All the graduation ceremonies. Seems like yesterday I was carting my son off to kindergarten with our dog in tow. I remember the fear in his face when I left him alone for that first “half-day” of school. I also remember the ceremony at year’s close and the beaming smile splashed across his face while mouthing the words–“I did it, Mom!” And he did. He was so proud that day that he mastered those read- and- write skills and was now able to enter “real” school–first grade.
A milestone crossed.
Flash forward 16 years. High School graduation. This time both elementary and middle school graduation ceremonies (not to mention that initial kindergarten one) were nothing more than childhood memories that only Mom recalled and which also embarrassed said son to no end when she did. This time the graduation ceremony ended with a real diploma in hand replete with valedictorians and salutatorians espousing warm fuzzy memories of freshman jitters that concluded with congratulatory clarion calls fit for kings marching off to battle. This time said son marched off that graduation ceremony stage with summa cum laude cord draped round his neck.
A milestone crossed. And a milestone yet looming overhead for Mom, me.
I believe the term is called empty-nest syndrome.
I had heard about it. I had read about it. I had even counseled pals of mine trapped in the throes of it. But I never really “got it” until that day which marked perhaps the happiest day of his life for my son, but which also marked a bittersweet one for me. I was ecstatic that I had raised a confident, intelligent, kind, ambitious child who was now ready to spread his wings and fly. I was proud that he achieved all that he did. I was humbled that he took the time to thank and credit me for my care, faith, trust, and belief in him. I was honored that he hugged me first and presented his diploma for me to hold and review.
But I was also sad as I knew that that little boy—my little boy—was gone.
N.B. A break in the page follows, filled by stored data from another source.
-- ==== Sys2Proof/Machine/Dispatch.lean ====
section
/-! DEFINITION. The one place where each instruction and each event meets its meaning. -/

namespace Sys2Proof.Machine
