/-! ## Fields of the 32-bit formats (R35) -/

/-- major, bits [6:1]. -/
def majorF (w : Nat) : Nat := fld w 2 64
/-- d, bits [11:7]. -/
def dF (w : Nat) : Nat := fld w 128 32
/-- a, bits [16:12]. -/
def aF (w : Nat) : Nat := fld w 4096 32
/-- b, bits [21:17]. -/
def bF (w : Nat) : Nat := fld w 131072 32
/-- f, bits [26:22]. -/
def fF (w : Nat) : Nat := fld w 4194304 32
/-- x, bits [31:27]. -/
def xF (w : Nat) : Nat := fld w 134217728 32
/-- The d field as a g-register. -/
def rd (w : Nat) : GReg := Fin.ofNat 32 (w / 128)
/-- The a field as a g-register. -/
def ra (w : Nat) : GReg := Fin.ofNat 32 (w / 4096)
/-- The b field as a g-register. -/
def rb (w : Nat) : GReg := Fin.ofNat 32 (w / 131072)
/-- The lookahead in x[30:27] (R38). -/
def laX (w : Nat) : La := Fin.ofNat 16 (w / 134217728)
/-- The lookahead of the M and E formats, bits [31:28]. -/
def laM (w : Nat) : La := Fin.ofNat 16 (w / 268435456)
/-- la of the E format as a number. -/
def laE (w : Nat) : Nat := fld w 268435456 16
/-- n of the E format, bits [27:24]. -/
def nE (w : Nat) : Nat := fld w 16777216 16
/-- m of the E format, bits [23:21]. -/
def mE (w : Nat) : Nat := fld w 2097152 8
/-- ec, bits [20:18]. -/
def ecF (w : Nat) : Nat := fld w 262144 8
/-- eb, bits [17:15]. -/
def ebF (w : Nat) : Nat := fld w 32768 8
/-- ea, bits [14:12]. -/
def eaF (w : Nat) : Nat := fld w 4096 8
/-- f of the E format, bits [11:7]. -/
def fE (w : Nat) : Nat := fld w 128 32
/-- The type code t[31:29] of the V format. -/
def tF (w : Nat) : Nat := fld w 536870912 8
/-- The rounding code t[28:27]. -/
def rmF (w : Nat) : Nat := fld w 134217728 4
/-- f6, bits [26:21]. -/
def f6F (w : Nat) : Nat := fld w 2097152 64
/-- k, bits [20:19]. -/
def kF (w : Nat) : Nat := fld w 524288 4
/-- vb, bits [18:15]. -/
def vbF (w : Nat) : Nat := fld w 32768 16
/-- va, bits [14:11]. -/
def vaF (w : Nat) : Nat := fld w 2048 16
/-- vd, bits [10:7]. -/
def vdF (w : Nat) : Nat := fld w 128 16
/-- k as a register number or tensor slot. -/
def kV (w : Nat) : KReg := Fin.ofNat 4 (w / 524288)
/-- vb as a register number. -/
def bV (w : Nat) : VReg := Fin.ofNat 16 (w / 32768)
/-- va as a register number. -/
def aV (w : Nat) : VReg := Fin.ofNat 16 (w / 2048)
/-- vd as a register number. -/
def dV (w : Nat) : VReg := Fin.ofNat 16 (w / 128)
/-- imm8, bits [27:20]. -/
def imm8F (w : Nat) : Imm8 := BitVec.ofNat 8 (w / 1048576)
/-- imm15, bits [31:17]. -/
def imm15F (w : Nat) : Imm15 := BitVec.ofNat 15 (w / 131072)
/-- x, b, a and d are all zero. -/
def zeroXbad (w : Nat) : Bool := xF w == 0 && bF w == 0 && aF w == 0 && dF w == 0

/-! ## Codes of the enumerations -/

/-- The w code of a width (R37). -/
def Width.code : Width → Nat
  | .byte => 0 | .half => 1 | .word => 2 | .dword => 3 | .nbyte => 4 | .nhalf => 5 | .nword => 6 | .vec => 7
/-- The width of a w code (R37). -/
def widthOf : Nat → Width
  | 0 => .byte | 1 => .half | 2 => .word | 3 => .dword | 4 => .nbyte | 5 => .nhalf | 6 => .nword | _ => .vec
/-- The size bit of a full/empty variant (R37). -/
def FeSize.code : FeSize → Nat
  | .word => 0 | .dword => 1
/-- The full/empty size of a bit. -/
def feSizeOf : Nat → FeSize
  | 0 => .word | _ => .dword
/-- AMOL 0, AMOM 1, AMOG 2 (R46). -/
def AmoSpace.code : AmoSpace → Nat
  | .l => 0 | .m => 1 | .g => 2
/-- The order code (R38). -/
def AmoOrder.code : AmoOrder → Nat
  | .rlx => 0 | .acq => 1 | .rel => 2 | .ar => 3
/-- The order of a code. -/
def amoOrderOf : Nat → AmoOrder
  | 0 => .rlx | 1 => .acq | 2 => .rel | _ => .ar
/-- The scope code (R7). -/
def Scope.code : Scope → Nat
  | .tile => 0 | .quad => 1 | .clu => 2 | .die => 3 | .dev => 4 | .sys => 5
/-- The scope of a code; 6 and 7 are reserved (R7). -/
def scopeOf : Nat → Option Scope
  | 0 => some .tile | 1 => some .quad | 2 => some .clu | 3 => some .die | 4 => some .dev | 5 => some .sys | _ => none
/-- The class code (R58). -/
def RegClass.code : RegClass → Nat
  | .g => 0 | .e => 1 | .v => 2 | .k => 3 | .c => 4 | .q => 5 | .latch => 6
/-- The register class of a code that ISFULL accepts (R82). -/
def regClassOf : Nat → Option RegClass
  | 0 => some .g | 1 => some .e | 2 => some .v | 3 => some .k | 4 => some .c | 5 => some .q | _ => none
/-- The class code of CLRE (R38). -/
def ClreClass.code : ClreClass → Nat
  | .g => 0 | .e => 1 | .v => 2
/-- The class of CLRE (R38). -/
def clreClassOf : Nat → Option ClreClass
  | 0 => some .g | 1 => some .e | 2 => some .v | _ => none
/-- The type code of VFP and VRED (R39). -/
def FTy.code : FTy → Nat
  | .f32 => 0 | .bf16 => 1 | .f16 => 2
/-- The type of VFP and VRED (R39). -/
def ftyOf : Nat → Option FTy
  | 0 => some .f32 | 1 => some .bf16 | 2 => some .f16 | _ => none
/-- The type code of VINT (R39). -/
def ITy.code : ITy → Nat
  | .i32 => 0 | .i16 => 1 | .i8 => 2 | .n32 => 3 | .n16 => 4 | .n8 => 5
/-- The type of VINT (R39). -/
def ityOf : Nat → Option ITy
  | 0 => some .i32 | 1 => some .i16 | 2 => some .i8 | 3 => some .n32 | 4 => some .n16 | 5 => some .n8 | _ => none
/-- The type code of VCVT (R39). -/
def CTy.code : CTy → Nat
  | .e4m3 => 0 | .e5m2 => 1 | .e3m2 => 2 | .e2m3 => 3 | .e2m1 => 4 | .bf16 => 5 | .f16 => 6 | .nfd => 7
/-- The type of VCVT (R39): every code is a type. -/
def ctyOf : Nat → Option CTy
  | 0 => some .e4m3 | 1 => some .e5m2 | 2 => some .e3m2 | 3 => some .e2m3 | 4 => some .e2m1 | 5 => some .bf16
  | 6 => some .f16 | 7 => some .nfd | _ => none
/-- The element width code of VPERM (R39). -/
def EltW.code : EltW → Nat
  | .w32 => 0 | .w16 => 1 | .w8 => 2
/-- The element width of VPERM (R39). -/
def eltwOf : Nat → Option EltW
  | 0 => some .w32 | 1 => some .w16 | 2 => some .w8 | _ => none
/-- The rounding code (R39). -/
def Rm.code : Rm → Nat
  | .frm => 0 | .rne => 1 | .rtz => 2 | .sr => 3
/-- The rounding mode of a code (R39). -/
def rmOf : Nat → Rm
  | 0 => .frm | 1 => .rne | 2 => .rtz | _ => .sr

/-! ## One decoder per major -/

/-- MMA and MMAT: m[1] chooses the ring latch, which names no descriptor (R204). -/
def decMulSrc (w : Nat) (a : La → CTile → Bool → EReg → Instr) (l : La → CTile → Bool → Instr) :
    Except DecodeError Instr :=
  if mE w < 2 then
    need (ecF w == 0 && ebF w == 0) .mustBeZero
      (a (Fin.ofNat 16 (w / 268435456)) (Fin.ofNat 16 (w / 16777216)) (mE w == 1) (Fin.ofNat 8 (w / 4096)))
  else
    need (mE w < 4 && ecF w == 0 && ebF w == 0 && eaF w == 0) .mustBeZero
      (l (Fin.ofNat 16 (w / 268435456)) (Fin.ofNat 16 (w / 16777216)) (mE w == 3))

/-- A VPERM function with an element width (R39). -/
def permOf (w : Nat) (k : EltW → Instr) : Except DecodeError Instr :=
  match eltwOf (tF w) with
  | none => .error .badType
  | some t => need (rmF w == 0) .mustBeZero (k t)

/-- Decodes the ALU major 0x01 (R46, R69). -/
def decAlu (w : Nat) : Except DecodeError Instr :=
  let x := xF w
  match fF w with
  | 0 => need (x == 0) .mustBeZero (.add (rd w) (ra w) (rb w))
  | 1 => need (x == 0) .mustBeZero (.sub (rd w) (ra w) (rb w))
  | 2 => need (x == 0) .mustBeZero (.and (rd w) (ra w) (rb w))
  | 3 => need (x == 0) .mustBeZero (.or (rd w) (ra w) (rb w))
  | 4 => need (x == 0) .mustBeZero (.xor (rd w) (ra w) (rb w))
  | 5 => need (x == 0) .mustBeZero (.sll (rd w) (ra w) (rb w))
  | 6 => need (x == 0) .mustBeZero (.srl (rd w) (ra w) (rb w))
  | 7 => need (x == 0) .mustBeZero (.sra (rd w) (ra w) (rb w))
  | 8 => need (x == 0) .mustBeZero (.slt (rd w) (ra w) (rb w))
  | 9 => need (x == 0) .mustBeZero (.sltn (rd w) (ra w) (rb w))
  | 10 => need (x == 0) .mustBeZero (.min (rd w) (ra w) (rb w))
  | 11 => need (x == 0) .mustBeZero (.max (rd w) (ra w) (rb w))
  | 12 => need (x == 0) .mustBeZero (.minn (rd w) (ra w) (rb w))
  | 13 => need (x == 0) .mustBeZero (.maxn (rd w) (ra w) (rb w))
  | 14 => need (x == 0) .mustBeZero (.addw (rd w) (ra w) (rb w))
  | 15 => need (x == 0) .mustBeZero (.subw (rd w) (ra w) (rb w))
  | 16 => need (x < 16) .badLookahead (.mul (laX w) (rd w) (ra w) (rb w))
  | 17 => need (x < 16) .badLookahead (.mulh (laX w) (rd w) (ra w) (rb w))
  | 18 => need (x < 16) .badLookahead (.mulhn (laX w) (rd w) (ra w) (rb w))
  | 19 => need (x < 16) .badLookahead (.mulw (laX w) (rd w) (ra w) (rb w))
  | 20 => need (x < 16) .badLookahead (.div (laX w) (rd w) (ra w) (rb w))
  | 21 => need (x < 16) .badLookahead (.divn (laX w) (rd w) (ra w) (rb w))
  | 22 => need (x < 16) .badLookahead (.rem (laX w) (rd w) (ra w) (rb w))
  | 23 => need (x < 16) .badLookahead (.remn (laX w) (rd w) (ra w) (rb w))
  | 24 => need (x == 0 && bF w == 0) .mustBeZero (.clz (rd w) (ra w))
  | 25 => need (x == 0 && bF w == 0) .mustBeZero (.ctz (rd w) (ra w))
  | 26 => need (x == 0 && bF w == 0) .mustBeZero (.popc (rd w) (ra w))
  | 27 => need (x == 0) .mustBeZero (.rol (rd w) (ra w) (rb w))
  | 28 => need (x == 0) .mustBeZero (.ror (rd w) (ra w) (rb w))
  | 29 => need (x == 0) .mustBeZero (.sel (rd w) (ra w) (rb w))
  | 30 => need (x == 0) .mustBeZero (.bfx (rd w) (ra w) (rb w))
  | 31 => need (x == 0) .mustBeZero (.bfi (rd w) (ra w) (rb w))
  | _ => .error .badFunction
Forever. He had his path and way to forge now and he planned to do it and knowing him he would do it 24/7/365 with a style all his own and one I could never lay claim to. I was sad that come fall he would no longer be around for me to nag to clean his room, or feed the pets, or do his homework. Worse, I was sad that he would no longer be around to share the events of his day, the sorrows and the joys, and all he had accomplished and learned.
So as I said, a new milestone looms ahead.
One I have yet encountered and have no reference upon how to approach let alone tread. Perhaps, that road is one of gratitude and trust. Gratitude that I was blessed to nurture and guide him during his formative years. Perhaps that road is one of trust—trust that the Universe will keep him safe and guide him to share his unique talents and gifts with others. I hope so. I believe so.
Such are the Graduation Blues. But what a shade of blue. More like periwinkle if you will for the taste is not bitter; a tad sour perhaps but nonetheless sweet—the taste of blueberries over vanilla ice cream. So I salute all the moms (and dads) whose kid have graduated with best wishes and a scoop of blueberry vanilla ice cream. Enjoy!